◆ EXERCISE DESCRIPTION: Once you find the line that contains "that faults. -/", transcribe it and each line after it through the end of the listing, exactly as written.

[[ RECORDS PROVIDED open ]]

/-- Bytes [k, k + n) of consecutive words from an instance address. -/
def State.engWords (s : State) (i e : Nat) : Nat → Nat → Except Nat (List Byte)
  | _, 0 => .ok []
  | ia, n + 1 =>
    match s.engWord i e ia with
    | .error c => .error c
    | .ok w =>
      match State.engWords s i e (ia + 8) n with
      | .error c => .error c
      | .ok bs => .ok ((List.range 8).map (datumByte w.datum) ++ bs)

/-- An engine reads n bytes from an instance address. -/
def State.engRead (s : State) (i e ia n : Nat) : Except Nat (List Byte) :=
  if n = 0 then .ok []
  else
    match s.engWords i e (ia / 8 * 8) (ceilDiv (ia % 8 + n) 8) with
    | .error c => .error c
    | .ok bs => .ok ((bs.drop (ia % 8)).take n)

/-- Replace bytes of a datum from byte k on. -/
def mergeBytes (d : Word) (k : Nat) (bs : List Byte) : Word :=
  BitVec.ofNat 64 (beNat (putBytes ((List.range 8).map (datumByte d)) k bs))

/-- A whole or partial write of one word by an engine: the tag rule of R123. -/
def engMerge (w : TWord) (k : Nat) (bs : List Byte) : TWord :=
  ⟨mergeBytes w.datum k bs, if bs.length ≥ 8 then Tag.int else if w.type = 0 ∨ w.type = 1 ∨ w.type = 3 then w.tag else Tag.int⟩

/-- An engine writes bytes word by word: condition 0, 1 (translation or protection, where it stops) or 3 (a LOCKed word, left unchanged while the others are written); c is the condition met so far (R123, R278, R310). `fuel` bounds the words. -/
def State.engWriteGo (s : State) (i e : Nat) : Nat → Nat → Nat → List Byte → State × Nat
  | c, 0, _, _ => (s, c)
  | c, _ + 1, _, [] => (s, c)
  | c, f + 1, ia, bs =>
    match s.engAddr i e ia with
    | none => (s, 1)
    | some ra =>
      let k := ia % 8
      let w := s.wordNow (ra / 8)
      if w.tag.lock then State.engWriteGo s i e 3 f (ia + (8 - k)) (bs.drop (8 - k))
      else State.engWriteGo (s.putWord (ra / 8) (engMerge w k (bs.take (8 - k)))) i e c f (ia + (8 - k)) (bs.drop (8 - k))

/-- An engine writes bytes; while the instance is RESETTING the DMA fence discards them (R113, R123). -/
def State.engWrite (s : State) (i e ia : Nat) (bs : List Byte) : State × Nat :=
  if (s.inst i).state = 3 then (s, 0) else s.engWriteGo i e 0 (bs.length + 1) ia bs

/-- Every byte of a range is reachable by an engine. -/
def State.engRange (s : State) (i e ia n : Nat) : Bool :=
  (List.range (ceilDiv (ia % 4096 + n) 4096)).all (fun k => (s.engAddr i e (max ia ((ia / 4096 + k) * 4096))).isSome)

/-! ### The task stage (R256 to R258) -/

/-- A translation fault at a stage (Table 05-8). -/
def trFault (ea : Nat) (acc : Acc) (stage : Nat) : XFlt := ⟨6, ea, acc + 4 * stage⟩
/-- A protection fault at a stage (Table 05-8). -/
def prFault (ea : Nat) (acc : Acc) (stage : Nat) : XFlt := ⟨7, ea, acc + 4 * stage⟩
/-- Machine Check on a POISON word at a real word number: kind 1 load, 2 fetch, 3 register (Table 05-8). -/
def mcFault (kind wi : Nat) (w : TWord) : XFlt := ⟨0x3F, if kind = 3 then w.datum.toNat % 2 ^ 54 * 8 else wi * 8, kind + w.datum.toNat / 2 ^ 56 * 2 ^ 56⟩

/-- The word at an instance address, read for translation or by the Drover and the hub; an enclave granule is reached only for its own enclave `e`; faults are reported at stage 1 with the effective address (R256, R335). -/
def State.tableWord (s : State) (i e : Nat) (acc : Acc) (ea ia : Nat) : Except XFlt (Nat × TWord) :=
  match s.instStage i 0 ia false with
  | .unmapped => .error (trFault ea acc 1)
  | .hidden => .error (prFault ea acc 1)
  | .dev _ => .error (prFault ea acc 1)
  | .mem ra =>
    match s.emap.find (ra / 65536) with
    | none => .ok (ra / 8, s.wordNow (ra / 8))
    | some m => if e ≠ 0 ∧ m.inst = i ∧ m.encl = e then .ok (ra / 8, s.wordNow (ra / 8)) else .error (prFault ea acc 1)

/-- A leaf of the task stage: instance address, permissions, AM, and the real word of the entry. -/
structure Leaf where
  ia : Nat
  r : Bool
  w : Bool
  x : Bool
  am : Nat
  /-- Lowest address bit of its page. -/
  lo : Nat
  /-- Real word number and datum of the entry; none for the identity and for a cached leaf. -/
  ent : Option (Nat × Nat)
  /-- A cached leaf: its entry as the cache holds it (R259). -/
  cached : Option TlbEnt := none
deriving DecidableEq, Repr

/-- Levels of Table 08-10: lowest address bit, index bits, whether a leaf may stand there, alignment of the next table. -/
def levels : List (Nat × Nat × Bool × Nat) :=
  [(48, 9, false, 4096), (39, 9, false, 4096), (30, 9, true, 8192), (20, 10, true, 2048), (12, 8, true, 0)]

/-- The walk of the task stage from a table (R258). -/
def State.walk (s : State) (i : Nat) (acc : Acc) (ea : Nat) : List (Nat × Nat × Bool × Nat) → Nat → Except XFlt Leaf
  | [], _ => .error (trFault ea acc 0)
  | (lo, n, leafOk, align) :: rest, tb =>
    match s.tableWord i 0 acc ea (tb + ea / 2 ^ lo % 2 ^ n * 8) with
    | .error f => .error f
    | .ok (wi, w) =>
      let d := w.datum.toNat
      let addr := bits d 56 11 * 2048
      let r := bit d 1; let wr := bit d 2; let x := bit d 3
      let leaf := r || wr || x
      if w.type = 8 then .error (mcFault (if acc = 2 then 2 else 1) wi w)
      else if w.type ≠ 1 then .error (trFault ea acc 0)
      else if !bit d 0 ∨ bits d 63 57 ≠ 0 ∨ bits d 10 8 ≠ 0 then .error (trFault ea acc 0)
      else if leaf then
        if !leafOk ∨ addr % 2 ^ lo ≠ 0 ∨ (wr ∧ !r) then .error (trFault ea acc 0)
        else .ok { ia := addr + ea % 2 ^ lo, r := r, w := wr, x := x, am := bits d 7 6, lo := lo, ent := some (wi, d) }
      else if rest = [] ∨ addr % align ≠ 0 ∨ bits d 7 6 ≠ 0 then .error (trFault ea acc 0)
      else State.walk s i acc ea rest addr

/-- The task-stage leaf of an effective address (R256, R257). -/
def State.taskStage (s : State) (i : Nat) (acc : Acc) (ea : Nat) : Except XFlt Leaf :=
  if 2 ^ 57 ≤ ea then .error (trFault ea acc 0)
  else
    match s.tableWord i 0 acc ea ((s.inst i).vba + 0x1000) with
    | .error f => .error f
    | .ok (wi, w) =>
      let d := w.datum.toNat
      if w.type = 8 then .error (mcFault (if acc = 2 then 2 else 1) wi w)
      else if d = 0 ∧ (w.type = 1 ∨ w.type = 2) then .ok { ia := ea, r := true, w := true, x := true, am := 0, lo := 12, ent := none }
      else if d ≠ 0 ∧ w.type = 2 ∧ d % 4096 = 0 ∧ d < 2 ^ 57 then s.walk i acc ea levels d
      else .error (trFault ea acc 0)

/-- The entry of a core's translation cache for a page, in one context (R259). -/
def State.tlbFind (s : State) (core i e ea : Nat) (acc : Acc) : Option TlbEnt :=
  (s.core core).tlb.find? (fun t => t.inst == i && t.encl == e && t.page == ea / 4096 && (acc != 1 || t.dirty))

/-- The leaf that serves an access: a cached one, where the core holds one and a free choice uses it, else a fresh walk (R259, log entry 21). -/
def State.leafOf (s : State) (core i e : Nat) (acc : Acc) (ea : Nat) : State × Except XFlt Leaf :=
  match s.tlbFind core i e ea acc with
  | none => (s, s.taskStage i acc ea)
  | some t =>
    (s.drawn, if s.freeBool then .ok { ia := t.ia * 4096 + ea % 4096, r := t.r, w := t.w, x := t.x, am := t.am, lo := t.lo, ent := none, cached := some t } else s.taskStage i acc ea)

/-- The walker sets A, and D on a store, in the entry it used, whose tag stays (R258). -/
def State.markLeaf (s : State) (acc : Acc) (l : Leaf) : State :=
  match l.ent with
  | none => s
  | some (wi, d) =>
    let d' := d ||| 0x10 ||| (if acc = 1 then 0x20 else 0)
    if d' = d then s else s.putWord wi ⟨BitVec.ofNat 64 d', (s.wordNow wi).tag⟩

/-- The Heritage window base of an instance as memory has it, or the fault that an invalid word raises (R257). -/
def State.hwinWord (s : State) (i : Nat) (acc : Acc) (ea : Nat) : Except XFlt Nat :=
  match s.tableWord i 0 acc ea ((s.inst i).vba + 0x1008) with
  | .error f => .error f
  | .ok (_, w) => if w.type = 2 ∧ w.datum.toNat % 2 ^ 31 = 0 then .ok w.datum.toNat else .error (trFault ea acc 0)

/-- The window base is read and cached with the leaf of a fetch that selects a window mode (R257). -/
def State.noteHwin (s : State) (core i : Nat) (acc : Acc) (ea : Nat) (l : Leaf) : State :=
  if acc = 2 ∧ (l.am = 1 ∨ l.am = 2) then
    s.onCore core (fun c => { c with hwins := match s.hwinWord i acc ea with | .ok h => c.hwins.put i h | .error _ => c.hwins.del i })
  else s

/-- Set A, and D on a store, in the leaf used, and cache the leaf; a cached one stays as it is (R257 to R259). -/
def State.noteLeaf (s : State) (core i e : Nat) (acc : Acc) (ea : Nat) (l : Leaf) : State :=
  if l.cached.isSome then s
  else
    let s := (s.markLeaf acc l).noteHwin core i acc ea l
    let t : TlbEnt := { inst := i, world := e != 0, encl := e, page := ea / 4096, ia := l.ia / 4096, r := l.r, w := l.w, x := l.x, am := l.am,
                        dirty := match l.ent with | none => true | some (_, d) => acc = 1 || bit d 5, lo := l.lo }
    s.onCore core (fun c => { c with tlb := t :: c.tlb.filter (fun u => !(u.inst == i && u.encl == e && u.page == ea / 4096)) })

/-- The leaf allows the access. -/
def Leaf.allows (l : Leaf) (acc : Acc) : Bool := if acc = 0 then l.r else if acc = 1 then l.w else l.x

/-- The granule of a real address belongs to the enclave that accesses it (R325). -/
def State.ownGranule (s : State) (i e ra : Nat) : Bool :=
  match s.emap.find (ra / 65536) with
  | some m => e != 0 && m.inst == i && m.encl == e
  | none => false

/-- Both stages for an access of a task of instance i in world e on a core: the real address and AM, or the exception (R164, R256 to R258, R325, R326, R331). -/
def State.translate (s : State) (core i e : Nat) (acc : Acc) (ea : Nat) : State × Except XFlt (Nat × Nat) :=
  match s.leafOf core i e acc ea with
  | (s, .error f) => (s, .error f)
  | (s, .ok l) =>
    match s.instStage i e l.ia (acc == 1) with
    | .unmapped => (s, .error (trFault ea acc 1))
    | .hidden => (s, .error (prFault ea acc (if l.allows acc then 1 else 0)))
    | .dev ra =>
      if !l.allows acc then (s, .error (prFault ea acc 0))
      else if acc = 2 ∨ e ≠ 0 then (s, .error (prFault ea acc 1))
      else (s.noteLeaf core i e acc ea l, .ok (ra, l.am))
    | .mem ra =>
      if !l.allows acc then (s, .error (prFault ea acc 0))
      else if s.enclOk i e acc l.ia ra then (s.noteLeaf core i e acc ea l, .ok (ra, l.am))
      else if acc = 2 ∧ !s.ownGranule i e ra then (s, .error ⟨0xE, ea, 0⟩)
      else (s, .error (prFault ea acc 1))

/-- The Heritage window base on a core: the one cached with the translations until TLBINV, else the word in memory (R257, R259). -/
def State.hwin (s : State) (core i : Nat) (acc : Acc) (ea : Nat) : Except XFlt Nat :=
  match (s.core core).hwins.find i with
  | some h => .ok h
  | none => s.hwinWord i acc ea

/-- The address used for an effective address under an address mode (R257). -/
def State.formAddr (s : State) (core i : Nat) (her : Bool) (am : Nat) (acc : Acc) (ea : Nat) : Except XFlt Nat :=
  if !her ∨ am = 0 then .ok ea
  else if am = 3 then .error (trFault ea acc 0)
  else
    match s.hwin core i acc ea with
    | .error f => .error f
    | .ok h => .ok ((h + ea % 2 ^ (if am = 1 then 31 else 24)) % 2 ^ 64)

/-! ### Words of an instance's memory, reached by the hub and the Drover through the instance stage only -/

/-- A word at an instance address, or the fault: vector and XADDR (R217, R225). -/
def State.hubWord (s : State) (i e ia : Nat) : Except XFlt TWord :=
  match s.tableWord i e 0 ia ia with
  | .error f => .error f
  | .ok (_, w) => .ok w

/-- Write a word at an instance address. DESIGN CHOICE (log 179): what the hub, the Drover and the walker write replaces a word with LOCK = 1 as any other (R122 speaks of stores and engine writes). -/
def State.hubPut (s : State) (i e ia : Nat) (w : TWord) : Except XFlt State :=
  match s.tableWord i e 1 ia ia with
  | .error f => .error f
  | .ok (wi, _) => .ok (s.putWord wi w)

/-- Write words from an instance address on, up to the first that faults. -/
def State.hubPuts (s : State) (i e : Nat) : Nat → List TWord → Except XFlt State
  | _, [] => .ok s
  | ia, w :: ws =>
    match s.hubPut i e ia w with
    | .error f => .error f
    | .ok s => State.hubPuts s i e (ia + 8) ws

/-! ### Task Save Areas and posts (R216, R217, R223) -/

/-- Instance of a TID. -/
def tidInst (tid : Nat) : Nat := tid / 65536 % 512

/-- Instance-stage address of the TSA of a TID (R217). -/
def State.tsa (s : State) (tid : Nat) : Nat := (s.inst (tidInst tid)).vba + 0x100000 + tid % 65536 * 0x1000

/-- A word of a TSA. -/
def State.tsaWord (s : State) (tid off : Nat) : Except XFlt TWord := s.hubWord (tidInst tid) 0 (s.tsa tid + off)

/-- The datum of a TSA word, 0 where it cannot be read. -/
def State.tsaGet (s : State) (tid off : Nat) : Nat :=
  match s.tsaWord tid off with
  | .ok w => w.datum.toNat
  | .error _ => 0

/-- DSTATE.CLASS of a word read from a TSA, or Convoy where the TSA cannot be read (R219). -/
def stateClass (r : Except XFlt TWord) : Nat :=
  match r with
  | .ok w => bits w.datum.toNat 13 12
  | .error _ => 1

[[ RECORDS PROVIDED closed ]]

◆ EXERCISE OUTPUT:
/-- Write words from an instance address on, up to the first that faults. -/
def State.hubPuts (s : State) (i e : Nat) : Nat → List TWord → Except XFlt State
  | _, [] => .ok s
  | ia, w :: ws =>
    match s.hubPut i e ia w with
    | .error f => .error f
    | .ok s => State.hubPuts s i e (ia + 8) ws

/-! ### Task Save Areas and posts (R216, R217, R223) -/

/-- Instance of a TID. -/
def tidInst (tid : Nat) : Nat := tid / 65536 % 512

/-- Instance-stage address of the TSA of a TID (R217). -/
def State.tsa (s : State) (tid : Nat) : Nat := (s.inst (tidInst tid)).vba + 0x100000 + tid % 65536 * 0x1000

/-- A word of a TSA. -/
def State.tsaWord (s : State) (tid off : Nat) : Except XFlt TWord := s.hubWord (tidInst tid) 0 (s.tsa tid + off)

/-- The datum of a TSA word, 0 where it cannot be read. -/
def State.tsaGet (s : State) (tid off : Nat) : Nat :=
  match s.tsaWord tid off with
  | .ok w => w.datum.toNat
  | .error _ => 0

/-- DSTATE.CLASS of a word read from a TSA, or Convoy where the TSA cannot be read (R219). -/
def stateClass (r : Except XFlt TWord) : Nat :=
  match r with
  | .ok w => bits w.datum.toNat 13 12
  | .error _ => 1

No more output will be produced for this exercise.